SELECT sequence_match('(?1)(?2)', date, number = 1, number = 5) FROM sequence_match_test3;

+----------------------------------------------------------------+
| sequence_match('(?1)(?2)', `date`, `number` = 1, `number` = 5) |
+----------------------------------------------------------------+
| 1 |
+----------------------------------------------------------------+

This is a very simple example. The function found the event chain where number 5 follows number 1. It skipped number 7,3,4 between them, because the number is not described as an event. If we want to take this number into account when searching for the event chain given in the example, we should make a condition for it.

Now, perform this query:

SELECT sequence_match('(?1)(?2)', date, number = 1, number = 5, number = 4) FROM sequence_match_test3;

+------------------------------------------------------------------------------+
| sequence_match('(?1)(?2)', `date`, `number` = 1, `number` = 5, `number` = 4) |
+------------------------------------------------------------------------------+
| 0 |
+------------------------------------------------------------------------------+

The result is kind of confusing. In this case, the function couldn’t find the event chain matching the pattern, because the event for number 4 occurred between 1 and 5. If in the same case we checked the condition for number 6, the sequence would match the pattern.

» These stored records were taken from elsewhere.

/-- A die's loader finishes; on die 0 the identity key is derived (R564, R565). -/
def Dev.romVerify (s : Dev) (f : Flash) (d : Nat) (response : List Byte) : Dev :=
  if !s.booting || s.dieStage d != stRom || s.ctl.verified.contains d || s.ctl.rejected.contains d || s.fenced d || s.ctl.elected then s
  else
    let s := if d ≠ 0 then s else if f.identifies response then s.setFld Fld.SEC_STAT_IDOK 0 1 else s.identityLost
    match f.fw.filter (fun r => r.accepted f) with
    | some r => s.romAccept d r
    | none => s.romReject d

/-- ROM_VERIFY (R557, R564): `response` is what die 0's physical unclonable function answers. -/
def execRomVerify (die : DieId) (response : List Byte) (s : State) : Host.Outcome State Fault Refusal :=
  ok s (s.dev.romVerify s.flash die response)

/-- No controller verifies its firmware in time: every die runs the recovery loader (R522, R560). -/
def Dev.romDeadline (s : Dev) : Dev :=
  if !s.booting || !s.ctl.verified.isEmpty || s.ctl.elected then s
  else
    let s := s.each s.liveDies (fun d s => s.setFld Fld.CTL_DBOOT_STAGE d stRecovery)
    (s.setFld Fld.SEC_STAT_RDIE 0 (s.liveDies.headD 0)).setStage stRecovery

/-- ROM_DEADLINE (R522). -/
def execRomDeadline (s : State) : Host.Outcome State Fault Refusal := ok s s.dev.romDeadline

/-! ### Election (R494, R499, R512, R522) -/

/-- A controller of a higher TERM leads: the former lead stops and follows, and a NEXT is appointed anew (R499). -/
def Dev.higherTerm (s : Dev) (d t : Nat) : Dev :=
  let old := s.leadDie
  let s := if old = d then s else s.setRole old rlFollower
  let wasNext := s.nextDie == some d
  let s := ((s.setFld Fld.CTL_ELECT_TERM 0 t).setFld Fld.CTL_ELECT_LEAD 0 d).setRole d rlLead
  if wasNext || s.nextDie.isNone then s.appointNext else s

/-- A controller announces itself on both paths: in the election, with verified firmware; later, a lead of a higher TERM (R494, R499, R512). -/
def Dev.announce (s : Dev) (d t : Nat) : Dev :=
  if !s.alive || s.fenced d then s
  else if !s.ctl.elected then
    if s.booting && s.ctl.verified.contains d && !s.ctl.announced.contains d then
      ({ s with ctl := { s.ctl with announced := s.ctl.announced ++ [d], windowOpen := true } } : Dev).ctlSendAll d .announce
    else s
  else if s.hasLead && s.role d != rlDown && decide (s.term < t) then (s.higherTerm d t).ctlSendAll d (.lead t)
  else s

/-- ELECTION_ANNOUNCE (R494, R499). -/
def execElectionAnnounce (die : DieId) (term : BitVec 16) (s : State) : Host.Outcome State Fault Refusal := ok s (s.dev.announce die term.toNat)

/-- The lead is elected; controllers that did not announce are reset once (R494). -/
def Dev.elect (s : Dev) (lead : Nat) (ds : List Nat) : Dev :=
  let s := { s with ctl := { s.ctl with elected := true, windowOpen := false } }
  let s := (s.setFld Fld.CTL_ELECT_LEAD 0 lead).setFld Fld.CTL_ELECT_TERM 0 1
  let s := s.raiseDev Ev.CTL_ELECTED
  let s := s.each (s.liveDies.filter (fun d => !ds.contains d)) (fun d s => s.resetController d)
  let s := (s.setRole lead rlLead).appointNext
  s.each ds (fun d s => s.setDieStage d stRemap)

/-- The window closes (R494, R522). -/
def Dev.closeWindow (s : Dev) : Dev :=
  if !s.booting || s.ctl.elected then s
  else
    let ds := s.liveDies.filter (fun d => s.ctl.announced.contains d)
    match ds with
    | [] => if s.ctl.verified.isEmpty then s else (s.raiseDev Ev.BOOT_STAGE).bootFailed Ev.BOOT_STAGE
    | d :: _ => s.elect d ds

/-- ELECTION_WINDOW_CLOSE (R494). -/
def execElectionWindowClose (s : State) : Host.Outcome State Fault Refusal := okFlash s (Dev.lead (s.dev.closeWindow.burnFloor s.flash))

/-! ### REMAP (R516, R517, R540, R561) -/

/-- What the lead takes from two copies of a flash table, with whether it rewrites and reports them; none where neither passes its
CRC (R516). -/
def resolveCopies {α : Type} [DecidableEq α] (a b : Copy (List α)) : Option (List α × Bool) :=
  match a.ok, b.ok with
  | true, true => if a.val = b.val then some (a.val, false) else some (a.val ++ b.val.filter (fun x => !a.val.contains x), true)
  | true, false => some (a.val, true)
  | false, true => some (b.val, true)
  | false, false => none

/-- Checks the retirement list and the key table in flash; the list the rebuild uses, none where bring-up has to fail (R516, R561). -/
def Dev.checkFlash (s : Dev) (f : Flash) (badA badB : Bool) : Dev × Flash × Option (List Nat) :=
  let a := resolveCopies { f.retireA with ok := f.retireA.ok && !badA } { f.retireB with ok := f.retireB.ok && !badB }
  match a, resolveCopies f.keysA f.keysB with
  | some (l, w), some (k, v) =>
    let f := if w then { f with retireA := ⟨true, l⟩, retireB := ⟨true, l⟩ } else f
    let f := if v then { f with keysA := ⟨true, k⟩, keysB := ⟨true, k⟩ } else f
    let s := if w then s.raiseDev Ev.BOOT_FLASH else s
    (if v then s.raiseDev Ev.BOOT_FLASH else s, f, some l)
  | _, _ => ((s.raiseDev Ev.BOOT_FLASH).bootFailed Ev.BOOT_FLASH, f, none)

/-- Packs slot numbers into a remap register, a byte each. -/
def packSlots (ns : List Nat) : Nat := leNat (ns.map (fun n => BitVec.ofNat 8 n))

/-- Rebuilds a cluster's remap from the retirement list: the unretired slots in order, then the spare (R517, R16). -/
def Dev.rebuild (s : Dev) (l : List Nat) (d k : Nat) : Dev :=
  let i := clIdx d k
  let dead := (List.range 17).filter (fun n => l.contains (slotId d k n))
  let good := (List.range 17).filter (fun n => !l.contains (slotId d k n))
  let st := 2 ^ 8 * ofBits dead
  if good.length < 16 then
    ((s.setReg .SPR_REMAP_LO i 0x1F1F1F1F1F1F1F1F).setReg .SPR_REMAP_HI i 0x1F1F1F1F1F1F1F1F).setReg .SPR_CLSTAT i (0x1F + st + 2 ^ 27)
  else
    ((s.setReg .SPR_REMAP_LO i (packSlots (good.take 8))).setReg .SPR_REMAP_HI i (packSlots ((good.drop 8).take 8))).setReg .SPR_CLSTAT i
      (good.getD 16 0x1F + st)

/-- Restores a cluster's remap registers kept in DEEP (R537, R540). -/
def Dev.restoreRemap (s : Dev) (m : SMap Word) (d k : Nat) : Dev :=
  let i := clIdx d k
  let get (r : RegKind) : Nat := (SMap.read (BitVec.ofNat 64 (regReset r i)) m (regKey r i)).toNat
  ((s.setReg .SPR_REMAP_LO i (get .SPR_REMAP_LO)).setReg .SPR_REMAP_HI i (get .SPR_REMAP_HI)).setReg .SPR_CLSTAT i (get .SPR_CLSTAT)

/-- A die's remap is in place and its PLL locked; it enters MEMORY, where its fabric ports start training (R511, R521). -/
def Dev.remapped (s : Dev) (l : List Nat) (d : Nat) : Dev :=
  let s := match s.sby.retained.filter (fun _ => s.sby.deepWake) with
    | some r => s.each (List.range 272) (fun k s => s.restoreRemap r.regs d k)
    | none => s.each (List.range 272) (fun k s => s.rebuild l d k)
  let s := ((s.setFld Fld.PWR_DSTAT_LOCK d 1).setFld Fld.PWR_DSTAT_CLK d 1).setDieStage d stMemory
  s.each (List.range 6) (fun i s => s.startTraining (6 * d + i))

/-- Whether a die is running a stage of bring-up: not fenced and its controller not in a reset (R513). -/
def Dev.inStage (s : Dev) (d st : Nat) : Bool := s.booting && decide (s.dieStage d = st) && !s.fenced d && !s.ctl.rejoin.contains d

/-- A die's REMAP ends. -/
def Dev.remapDone (s : Dev) (f : Flash) (d : Nat) (badA badB : Bool) : Dev × Flash :=
  if !s.inStage d stRemap || !s.hasLead then (s, f)
  else
    let r := s.checkFlash f badA badB
    match r.2.2 with
    | none => (r.1, r.2.1)
    | some l => (r.1.remapped l d, r.2.1)

/-- REMAP_STAGE_DONE (R516, R517). -/
def execRemapStageDone (die : DieId) (badA badB : Bool) (s : State) : Host.Outcome State Fault Refusal :=
  okFlash s (s.dev.remapDone s.flash die badA badB)

/-! ### MEMORY (R518, R536, R540) -/

/-- Writes payload tiles of a range as zero with the poison scruple (R536). -/
def Dev.poisonRange (s : Dev) (lo hi : Nat) : Dev :=
  s.each (List.range ((hi - lo) / tileSize)) (fun t s =>
    let a := lo + t * tileSize
    if (scrupleAddr a).isSome then { s with mem := Memory.putTile s.mem a (zeros tileSize) poisonScruple } else s)

/-- What a wake from DEEP writes on a die: its stacks and banks that were not kept, and the edge buffers (R536). -/
def Dev.deepMemory (s : Dev) (d : Nat) : Dev :=
  let bank := s.fld Fld.PWR_RETAIN_CSBANK 0
  let hbm := s.fld Fld.PWR_RETAIN_HBM 0
  let s := s.each ((List.range 4).map (fun i => 4 * d + i)) (fun st s =>
    if hbm.testBit st then s else s.poisonRange (st * stackSize) ((st + 1) * stackSize))
  s.each ((List.range 272).flatMap (fun k => (List.range 16).map (coreId d k))) (fun c s =>
    let s := s.each (List.range 4) (fun b s =>
      if bank.testBit b then s else s.poisonRange (strideAddr c (b * 0x40000)) (strideAddr c ((b + 1) * 0x40000)))
    s.zero (strideAddr c 0x100000) (strideAddr c 0x120000))

/-- A die's MEMORY stage ends: a stack that failed fences the die (R518); after DEEP no core is tested (R540). -/
def Dev.memoryDone (s : Dev) (d hbmOk : Nat) : Dev :=
  if !s.inStage d stMemory then s
  else
    let s := s.setFld Fld.CTL_DBOOT_HBMOK d hbmOk
    if hbmOk ≠ 0xF then s.wantFence d
    else if s.sby.deepWake then (s.deepMemory d).setDieStage d stReady
    else
      let s := { s with ctl := { s.ctl with tested := s.ctl.tested.filter (fun e => e != d) } }
      (s.zeroDie d).setDieStage d stCores

/-- MEMORY_STAGE_DONE (R518). -/
def execMemoryStageDone (die : DieId) (hbmOk : BitVec 4) (s : State) : Host.Outcome State Fault Refusal :=
  okFlash s (Dev.lead (s.dev.memoryDone die hbmOk.toNat, s.flash))

/-! ### CORES (R519, R520) -/

/-- A slot fails the core test: its event and record, and its retirement as soon as its record is acknowledged (R496, R519, R520). -/
def Dev.coreFailed (s : Dev) (pc : Nat) : Dev :=
  let d := slotDie pc
  let s := s.raise d Ev.TEST_FAIL
  let s := s.logRecord d (s.stamp (s.partOf d) { kind := 7, event := Ev.TEST_FAIL, pcore := pc })
  (s.setFld Fld.CTL_DBOOT_NFAIL d (s.fld Fld.CTL_DBOOT_NFAIL d + 1)).queueRetire pc

/-- A die's core test ends with the slots that failed it; the die stays in CORES while their retirements wait and the fills they cause are
tested. -/
def Dev.coresDone (s : Dev) (d : Nat) (fails : List Nat) : Dev :=
  if !s.inStage d stCores || !s.hasLead || s.ctl.tested.contains d then s
  else
    let bad := (fails.filter (fun pc => isSlot pc && decide (slotDie pc = d) && !s.retired pc)).eraseDups
    let s := s.each bad (fun pc s => s.coreFailed pc)
    { s with ctl := { s.ctl with tested := s.ctl.tested ++ [d] } }

/-- CORES_STAGE_DONE (R519). -/
def execCoresStageDone (die : DieId) (fails : List (BitVec 17)) (s : State) : Host.Outcome State Fault Refusal :=
  okFlash s (Dev.lead (s.dev.coresDone die (fails.map (fun x => x.toNat)), s.flash))

/-- A die exceeds the bound of REMAP, MEMORY or CORES; the earlier stages end for all dies at once (R511 to R513, R522). -/
def Dev.boundExpired (s : Dev) (d : Nat) : Dev :=
  if s.inStage d (s.dieStage d) && decide (stRemap ≤ s.dieStage d) && decide (s.dieStage d ≤ stCores) then
    (s.raiseDev Ev.BOOT_STAGE).wantFence d
  else s

/-- STAGE_BOUND_EXPIRY (R513). -/
def execStageBoundExpiry (die : DieId) (s : State) : Host.Outcome State Fault Refusal :=
  okFlash s (Dev.lead (s.dev.boundExpired die, s.flash))

end Sys2Proof.Machine
end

SELECT sequence_match('(?1)(?2)', date, number = 1, number = 5, number = 6) FROM sequence_match_test3;

+------------------------------------------------------------------------------+
| sequence_match('(?1)(?2)', `date`, `number` = 1, `number` = 5, `number` = 6) |
+------------------------------------------------------------------------------+
| 1 |
+------------------------------------------------------------------------------+

keywords

SEQUENCE_MATCH